Reseñando Heartbreak library / Kimi ni love song wo - chohinsung / Stand up / Paradise Kiss / Sweet lies /


(PELICULA COREANA, 2008):



0/10

Recomendaban esta película coreana con las palabras 'muy romántica'. Y tras verla me he quedado sorprendidísima de que alguien pueda considerar a esta película como una historia romántica. Trágica quizás. Triste e intrigante sí. Pero ¿romántica? No. Lo único romántico en esta película son esas portadas que no vienen a cuento y donde yo me pregunto '¿quién es esa chica?'.

Os pongo en situación: Eun Soo es una bibliotecaria de carácter malhumorado pero buen corazón. Se siente increíblemente triste porque su novio la ha dejado sin darle ninguna explicación. Trabaja como bibliotecaria. Y es allí, en su lugar de trabajo, donde conoce a Jun Oh. Este chef se dedica a arrancar la página 198 de todos los libros que encuentra porque su novia ha desaparecido de su vida y según él le dejó con estas palabras 'en la página 198 está lo que siento por ti'. Y nuestra bibliotecaria al principio se enfada mucho con este vándalo deprimido. Pero después se vuelca de lleno en la búsqueda de la página 198, y en consecuencia, de la chica de Jun Oh.
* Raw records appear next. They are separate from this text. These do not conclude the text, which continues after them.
-- ==== Sys2Proof/Machine/Ops.lean ====
section
/-! DEFINITION. The named operations over the register file, the page shells and the block's pending queue. -/

namespace Sys2Proof.Machine

/-- The outcome of a command's meaning. -/
abbrev Out := Host.Outcome State Fault Refusal

/-- One second in device ticks of 4 ns. -/
def ticks1s : Nat := 250000000

/-- 100 ms in device ticks. -/
def ticks100ms : Nat := 25000000

/-- A write to the journal (R16): lost once the flash has failed. [DEDUCED log 238] -/
def NV.journal (nv : NV) (f : NV → NV) : NV := if nv.flashFailed then nv else f nv

/-- The journal takes a record: the write is taken and the flash has not failed (R16). -/
def NV.takes (nv : NV) (w : FlashEnd) : Bool := decide (w = .taken) && !nv.flashFailed

/-- A meaning that acts on the powered state only. -/
def State.onDev (s : State) (f : Dev → Dev) : State := { s with dev := f s.dev }

/-- A meaning that acts on the powered state, with what it reads of the rest of the state. -/
def State.withDev (s : State) (d : Dev) : State := { s with dev := d }

/-- The stored word at an address (R40: the value the fields hold). -/
def Dev.word (d : Dev) (a : Nat) : Word := Tab.get resetWord d.regs a

/-- The stored word at an address, as a number. -/
def Dev.w (d : Dev) (a : Nat) : Nat := (d.word a).toNat

/-- The device with a stored word replaced. -/
def Dev.setw (d : Dev) (a v : Nat) : Dev := { d with regs := Tab.set resetWord d.regs a (BitVec.ofNat 32 v) }

/-- A field of the register at a block's base. -/
def Dev.g (d : Dev) (b : Nat) (f : Fld) : Nat := getBits (d.w (b + f.off)) f.lo f.len

/-- A one-bit field, as a Boolean. -/
def Dev.gb (d : Dev) (b : Nat) (f : Fld) : Bool := d.g b f == 1

/-- The device with a field replaced. -/
def Dev.p (d : Dev) (b : Nat) (f : Fld) (v : Nat) : Dev :=
  d.setw (b + f.off) (setBits (d.w (b + f.off)) f.lo f.len v)

/-- The device with a one-bit field replaced. -/
def Dev.pb (d : Dev) (b : Nat) (f : Fld) (v : Bool) : Dev := d.p b f (bitOf v)

/-- A field increased by an amount, wrapping at its width. -/
def Dev.inc (d : Dev) (b : Nat) (f : Fld) (k : Nat := 1) : Dev := d.p b f (d.g b f + k)

/-- A field increased by one, saturating at its width. -/
def Dev.incSat (d : Dev) (b : Nat) (f : Fld) : Dev := d.p b f (min (d.g b f + 1) (2 ^ f.len - 1))

/-- A value of up to 64 bits held as a low word and a high field. -/
def Dev.g2 (d : Dev) (b : Nat) (lo hi : Fld) : Nat := d.g b lo + 2 ^ 32 * d.g b hi

/-- A signed 48-bit value held as a low word and a high half-word (R13). -/
def Dev.s48 (d : Dev) (b : Nat) (lo hi : Fld) : Int := signedOf 48 (d.g2 b lo hi)

/-- The device with a low word and a high field replaced. -/
def Dev.p2 (d : Dev) (b : Nat) (lo hi : Fld) (v : Nat) : Dev := (d.p b lo v).p b hi (v / 2 ^ 32)

/-- The device with a signed 48-bit value replaced. -/
def Dev.ps48 (d : Dev) (b : Nat) (lo hi : Fld) (v : Int) : Dev := d.p2 b lo hi (unsignedOf 48 v)

/-- A signed field. -/
def Dev.gs (d : Dev) (b : Nat) (f : Fld) : Int := signedOf f.len (d.g b f)

/-- The lifecycle state is one in which reserved fields act as test controls (R42, R473): RAW, TEST or RMA. What a test control
does is stated nowhere; the word is held. [DESIGN CHOICE log 240] -/
def Dev.testsLive (d : Dev) : Bool :=
  let s := d.g (pageAddr .lcs .warp 0) Reg.LCS.LSTATE_STATE
  s == 0 || s == 1 || s == 4

/-- The page shell of the page at an address. -/
def Dev.page (d : Dev) (pg : Nat) : PageSt := Tab.get (fun _ => {}) d.pages pg

/-- The device with a page shell replaced. -/
def Dev.setPage (d : Dev) (pg : Nat) (v : PageSt) : Dev := { d with pages := Tab.set (fun _ => {}) d.pages pg v }

/-- CTRL.ENABLE of the page at an address (R38). -/
def Dev.enabled (d : Dev) (pg : Nat) : Bool := bitAt (d.w (pg + 8)) 0

/-- A page is in P0: work that reaches it in any other state waits until it has woken (R436). -/
def Dev.inP0 (d : Dev) (pg : Nat) : Bool := (d.page pg).pstate == 0

/-- An EN field as its page lets it act (R38): it acts as 0 while the page's ENABLE is 0, and keeps its written value.
[DEDUCED log 28] -/
def Dev.en (d : Dev) (pg b : Nat) (f : Fld) : Bool := d.enabled pg && d.gb b f

/-- The device changed only where a condition holds. -/
def Dev.iff (d : Dev) (c : Bool) (f : Dev → Dev) : Dev := if c then f d else d

/-- The first `k` naturals acted on in order. -/
def Dev.each (d : Dev) (k : Nat) (f : Nat → Dev → Dev) : Dev := (List.range k).foldl (fun e i => f i e) d

/-- A free value of a width: a result the manual does not state. The next one is drawn from the next count.
[DESIGN CHOICE log 9] -/
def Dev.freeNat (d : Dev) (w k : Nat) : Nat := (Config.freeValue w (d.free + k)).toNat

/-- The device after `k` free values have been drawn. [DESIGN CHOICE log 9] -/
def Dev.drawn (d : Dev) (k : Nat) : Dev := { d with free := d.free + k }

/-- Sparse-table access with one default for every key. -/
def tget {α : Type} (dflt : α) (t : Tab α) (k : Nat) : α := Tab.get (fun _ => dflt) t k

/-- Sparse-table update with one default for every key. -/
def tset {α : Type} [DecidableEq α] (dflt : α) (t : Tab α) (k : Nat) (v : α) : Tab α := Tab.set (fun _ => dflt) t k v

end Sys2Proof.Machine
end

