/-- CFG written (R94, R102, R104, R113): the writable bits of the point; DIFF only at pin points. A change of SLOPE, DIFF
or HYST blanks the comparator for 100 ns; a change of MODE takes effect at once and ends arming and a started interval. -/
def capCfgWritten (h : Half) (cp v : Nat) (d : Dev) : Dev :=
  let b := tdcP h cp
  let old := d.w b
  let new0 := mergeWrite b old v
  let new := if 20 ≤ cp then new0 &&& (0xFFFFFFFF - 0x2000) else new0
  let u := d.cap h cp
  let u1 := if old &&& comparatorBits ≠ new &&& comparatorBits then { u with blankTo := d.now + 25 } else u
  let u2 := if old % 4 ≠ new % 4 then { u1 with armed := false, iv := none } else u1
  ((d.setw b new).setCap h cp u2).reCompared h cp

/-- THR written (R101, R102): takes effect at once and blanks the comparator for 100 ns. -/
def thrWritten (h : Half) (cp v : Nat) (d : Dev) : Dev :=
  let b := tdcP h cp
  ((d.p b Reg.TDC.THR v).setCap h cp { d.cap h cp with blankTo := d.now + 25 }).reCompared h cp

/-- DIV written (R113): the selection grid restarts at the next qualifying edge. -/
def divWritten (h : Half) (cp v : Nat) (d : Dev) : Dev :=
  (d.p (tdcP h cp) Reg.TDC.DIV v).setCap h cp { d.cap h cp with grid := 0 }

/-- An interval measurement ends without a stop edge (R106): 1 s has passed in the point's timebase, or the stop point's
unit is out of service. -/
def Dev.capTimeout (d : Dev) (h : Half) (cp : Nat) : Dev :=
  let u := d.cap h cp
  match u.iv with
  | none => d
  | some i =>
    if i.count + secUnit ≤ d.count h (d.capTb h cp) || d.gb (tdcP h i.stop) Reg.TDC.PSTAT_OOS || d.capStopped h i.stop then
      (d.setCap h cp { u with iv := none }).offerEntry h cp 0 u.ecnt (u.c2 - u.c1) { stop := true, timeout := true }
    else d

/-- A pulse on an internal trigger line arms every ARMED point of the half that names it (R104); a point already armed
ignores it. -/
def Dev.triggerLine (d : Dev) (h : Half) (line : Nat) : Dev :=
  d.each 80 fun cp e =>
    if e.g (tdcP h cp) Reg.TDC.CFG_MODE == 2 && e.g (tdcP h cp) Reg.TDC.CFG_TRIG == line then
      e.setCap h cp { e.cap h cp with armed := true }
    else e

/-- The settings of a pin point differ between the halves (R114): MODE, SLOPE, TB, DIFF, HYST, THR and DIV. -/
def Dev.pinDiffers (d : Dev) (cp : Nat) : Bool :=
  let a := tdcP .warp cp
  let b := tdcP .weft cp
  d.w a &&& 0xE0FF != d.w b &&& 0xE0FF || d.g a Reg.TDC.THR != d.g b Reg.TDC.THR || d.g a Reg.TDC.DIV != d.g b Reg.TDC.DIV

/-- The comparison of every pin point (R114): ERR_MISMATCH is set at each that finds a difference, and CAP_ERR raised once for each
divergence. -/
def pinCompare (d : Dev) : Dev :=
  d.each 20 fun cp e =>
    let e1 := if d.pinDiffers cp then
        (e.pb (tdcP .warp cp) Reg.TDC.PSTAT_ERR_MISMATCH true).pb (tdcP .weft cp) Reg.TDC.PSTAT_ERR_MISMATCH true
      else e
    e1.compared (100 + cp) (d.pinDiffers cp) fun x =>
      [Half.warp, Half.weft].foldl (fun y h => y.raise (tdcPg h cp) (capErrEvt cp)) x

/-- TEMP_COMPENSATE (R121): the compensation of the points named, in ps, as the die sensors next to them give it.
[DEDUCED log 65] -/
def pathsCompensated (h : Half) (ps : List (Nat × Int)) (d : Dev) : Dev :=
  ps.foldl (fun (e : Dev) (x : Nat × Int) =>
    if 80 ≤ x.1 || e.capStopped h x.1 then e
    else { e with pathComp := tset 0 e.pathComp (h.num * 80 + x.1) x.2 }) d

/-- PSTAT.ACT (R113): a qualifying edge was seen in the last second of the point's timebase. -/
def Dev.capAct (d : Dev) (h : Half) (cp : Nat) : Bool :=
  match (d.cap h cp).lastAt with
  | none => false
  | some c => decide (d.count h (d.capTb h cp) < c + secUnit)

end Sys2Proof.Machine
end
Intriga, ¿verdad? Pues es un rollo. Es una película aburrida, soporífera, demasiado larga, y con poco contenido. Para todo lo que dura pasan demasiadas pocas cosas. Encima, cierto giro del final me dejó perpleja e hizo que el resto de la película no tuviera mucho sentido. La verdad es que fue una pérdida de tiempo. La trama es sosa y simplona, aunque al principio se las quiera dar de romántica y misteriosa. Y encima esa revelación final te hace sentir mucha pena por el chef arranca páginas pero también te hace cuestionarte cuánto de lo que el pobre infeliz ha dicho es cierto o no.
No me gustó nada esta película. Creo que es la película que menos me ha gustado de todas las asiáticas que he visto. Sentía que me dormía viéndola. La historia era muy, muy rara. Y no sentía que esta historia me aportara nada. Y como película de amor, que es como la recomendaban, no vale nada porque NO hay ninguna historia de amor en esta película.
Es la historia de dos personas rotas que tratan o de aceptar la pérdida de su amado o de huir de dicha verdad y del mundo entero. Obviamente, en esta historia no hay espacio para que estos dos seres rotos puedan volver a creer en el amor. Además, entre ellos no hay atracción o química alguna. Ni loca los vería juntos. No se ven ni se sienten como una pareja. Mejor si se quedan como amigos. El final es un poco abierto así que cada cual puede entender lo que quiera pero...

¿En serio? ¿Como podían vender esta peli como una historia de amor? No hubo NADA romántico. La bibliotecaria ayudaba al joven desamparado porque se veía reflejada en él. Pero ellos no se gustaban.

No ha habido nada que me gustara en esta película, y mucho menos los personajes principales, y tampoco los actores que interpretan a dichos protagonistas. Eugene y Lee Dong Wook me han dejado completamente fría. Dicen que ambos son dos actores muy importantes en Corea pero yo no les he visto nada especial. Cero emociones en ellos.


(DORAMA JAPONES, 2003):

 
0/10

Kenken, Shouhei, Hayato, y Enami Kouji son amigos desde que eran niños, han crecido todos juntos, y viven en un pueblo cuyos adultos viven para estropearle los planes a los jóvenes. Estos cuatro chicos son los últimos cuatro vírgenes del pueblo, y en cuanto se entera la asociación de padres del pueblo, ¡deciden que estos chavales no van a echar un polvo, deben ser el orgullo de la villa así que les tendrán muy, muy vigilados! ¡Y adivinad que! Los cuatro chicos al saberse los únicos vírgenes del pueblo, están desesperados por quitarse de encima el 'estigma' que significa ser virgen. Kenken no lo ha hecho nunca porque su novia es de las que juran que hasta el matrimonio nada (y luego resulta ser una golfa que se acuesta con otro), Shouhei está enamoradísimo de su profesora de instituto y está desesperado por ligársela, Hayato es un pervertido que colecciona vistazos de bragas y dicho fetiche espanta a las chicas, y Enami Kouji, el capitán del equipo de futbol del pueblo, siempre cae en el mismo error, hacerse el importante dando a entender que ninguna chica es buena para él (¡su cerebro deja de pensar y solo dice tonterías que no piensa!). Así que, por decisión, o por desesperación, ninguno ha tenido sexo y entre las hormonas y la vergüenza que les provoca ser vírgenes, están desesperados por meterla, punto. Feo, sí. Y la quinta en cuestión es Chie, la amiga de infancia de todos ellos, que vuelve al pueblo tras 11 años lejos, deseando refugiarse en ese bonito pasado que compartió con estos niños.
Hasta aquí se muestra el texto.